# Task instructions
Across the entries below, determine how many lines include the word "here". State only the resulting number.

# Records
* * *

/-! ### The memory machine -/

/-- R146, R147, R154, R161, R163 to R169, R220: LOCAL_PERFORM completes every kind of entry that is performed in the core and that
nothing earlier holds back: accesses to scratchpad, loads and atomics whose bytes the core's buffer holds, stores, PREF, CCTL, whose
write-back ends once its bytes are performed and whose kind for the instruction cache drops the words of its range, and FENCE, once
its release is complete and its engine requests own their lines. R169: the new value of each atomic operation, and that a failed
comparison writes nothing. What the model chooses here is in log 3, 79 and 83. -/
def Obligations.LocalPerform : Prop :=
  (∀ (s : State) gid l k gr t e, s.group? gid = some gr → gr.thread? l = some t → t.iq[k]? = some e → mayPerform t.iq k = true →
     entryLocal e = true → e.tier ≠ movedTier → (e.sent = true → isCctl e = true) →
     let off := { t with iq := t.iq.erase e }
     let here := fun (e : IqEntry) (all : Bool) (key : Nat) => keyUnit key = gr.core ∧ (all = true ∨ lineOf (keyPa key) = lineOf e.pa)
     ∃ u, exec (.localPerform gid l k) s = .next u ∧ u.mem = s.mem ∧
       (∀ size d, e.op = .lds size d →
         u.thread? gid l = some { off.setRegs d (loadWords size (bytesNat (gr.scratch.readN e.pa e.n))) with iq := off.iq }) ∧
       (∀ data, e.op = .sts data → ∃ h, u.group? gid = some h ∧ h.thread? l = some off ∧
         (∀ j, j < data.length → h.scratch.read (e.pa + j) = data.getD j 0) ∧
         ∀ x, x < e.pa ∨ e.pa + data.length ≤ x → h.scratch.read x = gr.scratch.read x) ∧
       (∀ op d c w, e.op = .atoms op d c w → s.atomsFirst gr l e = true → ∃ h, u.group? gid = some h ∧
         let old := bytesNat (gr.scratch.readN e.pa e.n)
         h.thread? l = some { off.setRegs d (natWords (e.n / 4) old) with iq := off.iq } ∧
         (atomicNew op old c.toNat w.toNat = none → h.scratch = gr.scratch) ∧
         (∀ new, atomicNew op old c.toNat w.toNat = some new →
           (∀ j, j < e.n → h.scratch.read (e.pa + j) = (natBytes e.n new).getD j 0) ∧
           ∀ x, x < e.pa ∨ e.pa + e.n ≤ x → h.scratch.read x = gr.scratch.read x)) ∧
       (∀ size strong acq scope d bs, e.op = .load size strong acq scope d → s.l1Bytes gr.core e.pa e.n = some bs →
         u.thread? gid l = some { off.setRegs d (loadWords size (bytesNat bs)) with iq := off.iq } ∧ u.l1 = s.l1) ∧
       (∀ data strong rel scope, e.op = .store data strong rel scope → s.poisonedRange e.pa e.n = false → u.thread? gid l = some off ∧
         ∀ j, j < data.length → u.l1Get gr.core (e.pa + j) = some { val := data.getD j 0, dirty := true, ctx := gr.ctx }) ∧
       (∀ op scope d c w returns bs, e.op = .atomic op scope d c w returns → s.l1Bytes gr.core e.pa e.n = some bs →
         (∀ new, atomicNew op (bytesNat bs) c.toNat w.toNat = some new → e.named = false → ∀ j, j < e.n →
           u.l1Get gr.core (e.pa + j) = some { val := (natBytes e.n new).getD j 0, dirty := true, ctx := gr.ctx }) ∧
         (atomicNew op (bytesNat bs) c.toNat w.toNat = none → u.l1 = s.l1) ∧
         (returns = true → s.isDet gr.ctx = false →
           u.thread? gid l = some { off.setRegs d (natWords (e.n / 4) (bytesNat bs)) with iq := off.iq }) ∧
         (returns = false → u.thread? gid l = some off ∧
           u.grids = s.grids.map fun x => if x.ctx = gr.ctx ∧ x.id = gr.gridOf l then { x with reds := x.reds - 1 } else x)) ∧
       (e.op = .pref → u.thread? gid l = some off ∧ ∀ pa b, s.l1Get gr.core pa = some b → b.dirty = true → u.l1Get gr.core pa = some b) ∧
       (∀ wb drop all scope, e.op = .cctl wb drop all scope → e.sent = false →
         (drop = true → ∀ c ∈ u.l1, here e all c.1 → c.2.dirty = true ∧ wb = false) ∧
         (wb = true → ∀ c ∈ u.l1, here e all c.1 → c.2.dirty = false) ∧
         u.thread? gid l = some (if wb then { t with iq := t.iq.map fun x => if x = e then { x with sent := true } else x } else off)) ∧
       (∀ wb drop all scope, e.op = .cctl wb drop all scope → e.sent = true →
         s.writeBacksInFlight gr.core = false → s.invalsInFlight gr.core = false → u.thread? gid l = some off ∧ u.l1 = s.l1) ∧
       (∀ lo len, e.op = .iinv lo len → u.thread? gid l = some off ∧ u.l1 = s.l1 ∧
         ∀ c, c ∈ u.icache ↔ c ∈ s.icache ∧ ¬(keyUnit c.1 = gr.core ∧ keyPa c.1 / 2 ^ 60 = gr.ctx ∧
           lo ≤ keyPa c.1 % 2 ^ 60 / 4 * 4 ∧ keyPa c.1 % 2 ^ 60 / 4 * 4 < lo + len)) ∧
       (∀ kind scope, e.op = .fence kind scope → (kind ≠ .acquire → s.coreReleased gr.core scope = true) →
         (kind = .engine → s.requestsOwn gid l = true) → u.thread? gid l = some off ∧
         (kind ≠ .release → 2 ≤ scope → ∀ c ∈ u.l1, keyUnit c.1 = gr.core → c.2.dirty = true))) ∧
  (∀ (x y w : Word) (p q v : DWord),
     atomicNew 0 x.toNat y.toNat w.toNat = some (x + y).toNat ∧ atomicNew 1 p.toNat q.toNat v.toNat = some (p + q).toNat ∧
     atomicNew 2 x.toNat y.toNat w.toNat = some (if x.sle y then x else y).toNat ∧
     atomicNew 3 x.toNat y.toNat w.toNat = some (if x.sle y then y else x).toNat ∧
     atomicNew 4 x.toNat y.toNat w.toNat = some (min x.toNat y.toNat) ∧ atomicNew 5 x.toNat y.toNat w.toNat = some (max x.toNat y.toNat) ∧
     atomicNew 6 x.toNat y.toNat w.toNat = some (x &&& y).toNat ∧ atomicNew 7 x.toNat y.toNat w.toNat = some (x ||| y).toNat ∧
     atomicNew 8 x.toNat y.toNat w.toNat = some (x ^^^ y).toNat ∧ atomicNew 9 x.toNat y.toNat w.toNat = some y.toNat ∧
     atomicNew 10 p.toNat q.toNat v.toNat = some q.toNat ∧
     atomicNew 11 x.toNat y.toNat w.toNat = (if x = y then some w.toNat else none) ∧
     atomicNew 12 p.toNat q.toNat v.toNat = (if p = q then some v.toNat else none) ∧
     (let sum := fun (f : Fmt) (x y : Nat) => (f.round 0 false ((f.value x).add 0 (f.value y)).1).1
      atomicNew 13 x.toNat y.toNat w.toNat = some (sum f32Fmt x.toNat y.toNat) ∧
      atomicNew 14 x.toNat y.toNat w.toNat = some (sum bf16Fmt (x.extractLsb' 16 16).toNat (y.extractLsb' 16 16).toNat * 65536 +
        sum bf16Fmt (x.extractLsb' 0 16).toNat (y.extractLsb' 0 16).toNat)))
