/-! ### fresh -/

@[simp] theorem State.fresh_clock (s : State) : (s.fresh.2).clock = s.clock := rfl
@[simp] theorem State.fresh_freeCtr (s : State) : (s.fresh.2).freeCtr = s.freeCtr := rfl
@[simp] theorem State.fresh_agenda (s : State) : (s.fresh.2).agenda = s.agenda := rfl
@[simp] theorem State.fresh_cur (s : State) : (s.fresh.2).cur = s.cur := rfl
@[simp] theorem State.fresh_groups (s : State) : (s.fresh.2).groups = s.groups := rfl
@[simp] theorem State.fresh_slotCounts (s : State) : (s.fresh.2).slotCounts = s.slotCounts := rfl
@[simp] theorem State.fresh_cycleOffset (s : State) : (s.fresh.2).cycleOffset = s.cycleOffset := rfl
@[simp] theorem State.fresh_stretched (s : State) : (s.fresh.2).stretched = s.stretched := rfl
@[simp] theorem State.fresh_mem (s : State) : (s.fresh.2).mem = s.mem := rfl
@[simp] theorem State.fresh_l1 (s : State) : (s.fresh.2).l1 = s.l1 := rfl
@[simp] theorem State.fresh_icache (s : State) : (s.fresh.2).icache = s.icache := rfl
@[simp] theorem State.fresh_rdc (s : State) : (s.fresh.2).rdc = s.rdc := rfl
@[simp] theorem State.fresh_au (s : State) : (s.fresh.2).au = s.au := rfl
@[simp] theorem State.fresh_owners (s : State) : (s.fresh.2).owners = s.owners := rfl
@[simp] theorem State.fresh_sharers (s : State) : (s.fresh.2).sharers = s.sharers := rfl
@[simp] theorem State.fresh_fabric (s : State) : (s.fresh.2).fabric = s.fabric := rfl
@[simp] theorem State.fresh_monitors (s : State) : (s.fresh.2).monitors = s.monitors := rfl
@[simp] theorem State.fresh_tickets (s : State) : (s.fresh.2).tickets = s.tickets := rfl
@[simp] theorem State.fresh_lastServed (s : State) : (s.fresh.2).lastServed = s.lastServed := rfl
@[simp] theorem State.fresh_poison (s : State) : (s.fresh.2).poison = s.poison := rfl
@[simp] theorem State.fresh_lostStacks (s : State) : (s.fresh.2).lostStacks = s.lostStacks := rfl
@[simp] theorem State.fresh_reqs (s : State) : (s.fresh.2).reqs = s.reqs := rfl
@[simp] theorem State.fresh_locked (s : State) : (s.fresh.2).locked = s.locked := rfl
@[simp] theorem State.fresh_tlb (s : State) : (s.fresh.2).tlb = s.tlb := rfl
@[simp] theorem State.fresh_tlbis (s : State) : (s.fresh.2).tlbis = s.tlbis := rfl
@[simp] theorem State.fresh_migrations (s : State) : (s.fresh.2).migrations = s.migrations := rfl
@[simp] theorem State.fresh_corrected (s : State) : (s.fresh.2).corrected = s.corrected := rfl
@[simp] theorem State.fresh_ftBase (s : State) : (s.fresh.2).ftBase = s.ftBase := rfl
@[simp] theorem State.fresh_wearBase (s : State) : (s.fresh.2).wearBase = s.wearBase := rfl
@[simp] theorem State.fresh_ctxs (s : State) : (s.fresh.2).ctxs = s.ctxs := rfl
@[simp] theorem State.fresh_queues (s : State) : (s.fresh.2).queues = s.queues := rfl
@[simp] theorem State.fresh_windows (s : State) : (s.fresh.2).windows = s.windows := rfl
@[simp] theorem State.fresh_distributors (s : State) : (s.fresh.2).distributors = s.distributors := rfl
@[simp] theorem State.fresh_grids (s : State) : (s.fresh.2).grids = s.grids := rfl
@[simp] theorem State.fresh_gone (s : State) : (s.fresh.2).gone = s.gone := rfl
@[simp] theorem State.fresh_parts (s : State) : (s.fresh.2).parts = s.parts := rfl
@[simp] theorem State.fresh_active (s : State) : (s.fresh.2).active = s.active := rfl
@[simp] theorem State.fresh_shadow (s : State) : (s.fresh.2).shadow = s.shadow := rfl
@[simp] theorem State.fresh_activeFill (s : State) : (s.fresh.2).activeFill = s.activeFill := rfl
@[simp] theorem State.fresh_shadowFill (s : State) : (s.fresh.2).shadowFill = s.shadowFill := rfl
@[simp] theorem State.fresh_stopped (s : State) : (s.fresh.2).stopped = s.stopped := rfl
@[simp] theorem State.fresh_occupancy (s : State) : (s.fresh.2).occupancy = s.occupancy := rfl
@[simp] theorem State.fresh_noCredit (s : State) : (s.fresh.2).noCredit = s.noCredit := rfl
@[simp] theorem State.fresh_seqNext (s : State) : (s.fresh.2).seqNext = s.seqNext := rfl
@[simp] theorem State.fresh_seqDone (s : State) : (s.fresh.2).seqDone = s.seqDone := rfl
@[simp] theorem State.fresh_ports (s : State) : (s.fresh.2).ports = s.ports := rfl
@[simp] theorem State.fresh_peerRoute (s : State) : (s.fresh.2).peerRoute = s.peerRoute := rfl
@[simp] theorem State.fresh_inWindows (s : State) : (s.fresh.2).inWindows = s.inWindows := rfl
@[simp] theorem State.fresh_ucieUp (s : State) : (s.fresh.2).ucieUp = s.ucieUp := rfl
@[simp] theorem State.fresh_memWindows (s : State) : (s.fresh.2).memWindows = s.memWindows := rfl
@[simp] theorem State.fresh_hostWindows (s : State) : (s.fresh.2).hostWindows = s.hostWindows := rfl
@[simp] theorem State.fresh_notifies (s : State) : (s.fresh.2).notifies = s.notifies := rfl
@[simp] theorem State.fresh_notified (s : State) : (s.fresh.2).notified = s.notified := rfl
@[simp] theorem State.fresh_answers (s : State) : (s.fresh.2).answers = s.answers := rfl
@[simp] theorem State.fresh_peerAnswers (s : State) : (s.fresh.2).peerAnswers = s.peerAnswers := rfl
@[simp] theorem State.fresh_args (s : State) : (s.fresh.2).args = s.args := rfl
@[simp] theorem State.fresh_cseq (s : State) : (s.fresh.2).cseq = s.cseq := rfl
@[simp] theorem State.fresh_commands (s : State) : (s.fresh.2).commands = s.commands := rfl
@[simp] theorem State.fresh_cmdRun (s : State) : (s.fresh.2).cmdRun = s.cmdRun := rfl
@[simp] theorem State.fresh_lastOp (s : State) : (s.fresh.2).lastOp = s.lastOp := rfl
@[simp] theorem State.fresh_lastStatus (s : State) : (s.fresh.2).lastStatus = s.lastStatus := rfl
@[simp] theorem State.fresh_res (s : State) : (s.fresh.2).res = s.res := rfl
@[simp] theorem State.fresh_boot (s : State) : (s.fresh.2).boot = s.boot := rfl
@[simp] theorem State.fresh_bfail (s : State) : (s.fresh.2).bfail = s.bfail := rfl
@[simp] theorem State.fresh_fwver (s : State) : (s.fresh.2).fwver = s.fwver := rfl
@[simp] theorem State.fresh_oppt (s : State) : (s.fresh.2).oppt = s.oppt := rfl
@[simp] theorem State.fresh_capw (s : State) : (s.fresh.2).capw = s.capw := rfl
@[simp] theorem State.fresh_retired (s : State) : (s.fresh.2).retired = s.retired := rfl
@[simp] theorem State.fresh_repl (s : State) : (s.fresh.2).repl = s.repl := rfl
@[simp] theorem State.fresh_ncore (s : State) : (s.fresh.2).ncore = s.ncore := rfl
@[simp] theorem State.fresh_cmask (s : State) : (s.fresh.2).cmask = s.cmask := rfl
@[simp] theorem State.fresh_image (s : State) : (s.fresh.2).image = s.image := rfl
@[simp] theorem State.fresh_imageHash (s : State) : (s.fresh.2).imageHash = s.imageHash := rfl
@[simp] theorem State.fresh_report (s : State) : (s.fresh.2).report = s.report := rfl
@[simp] theorem State.fresh_halfRate (s : State) : (s.fresh.2).halfRate = s.halfRate := rfl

* * *

# Solved exercise
4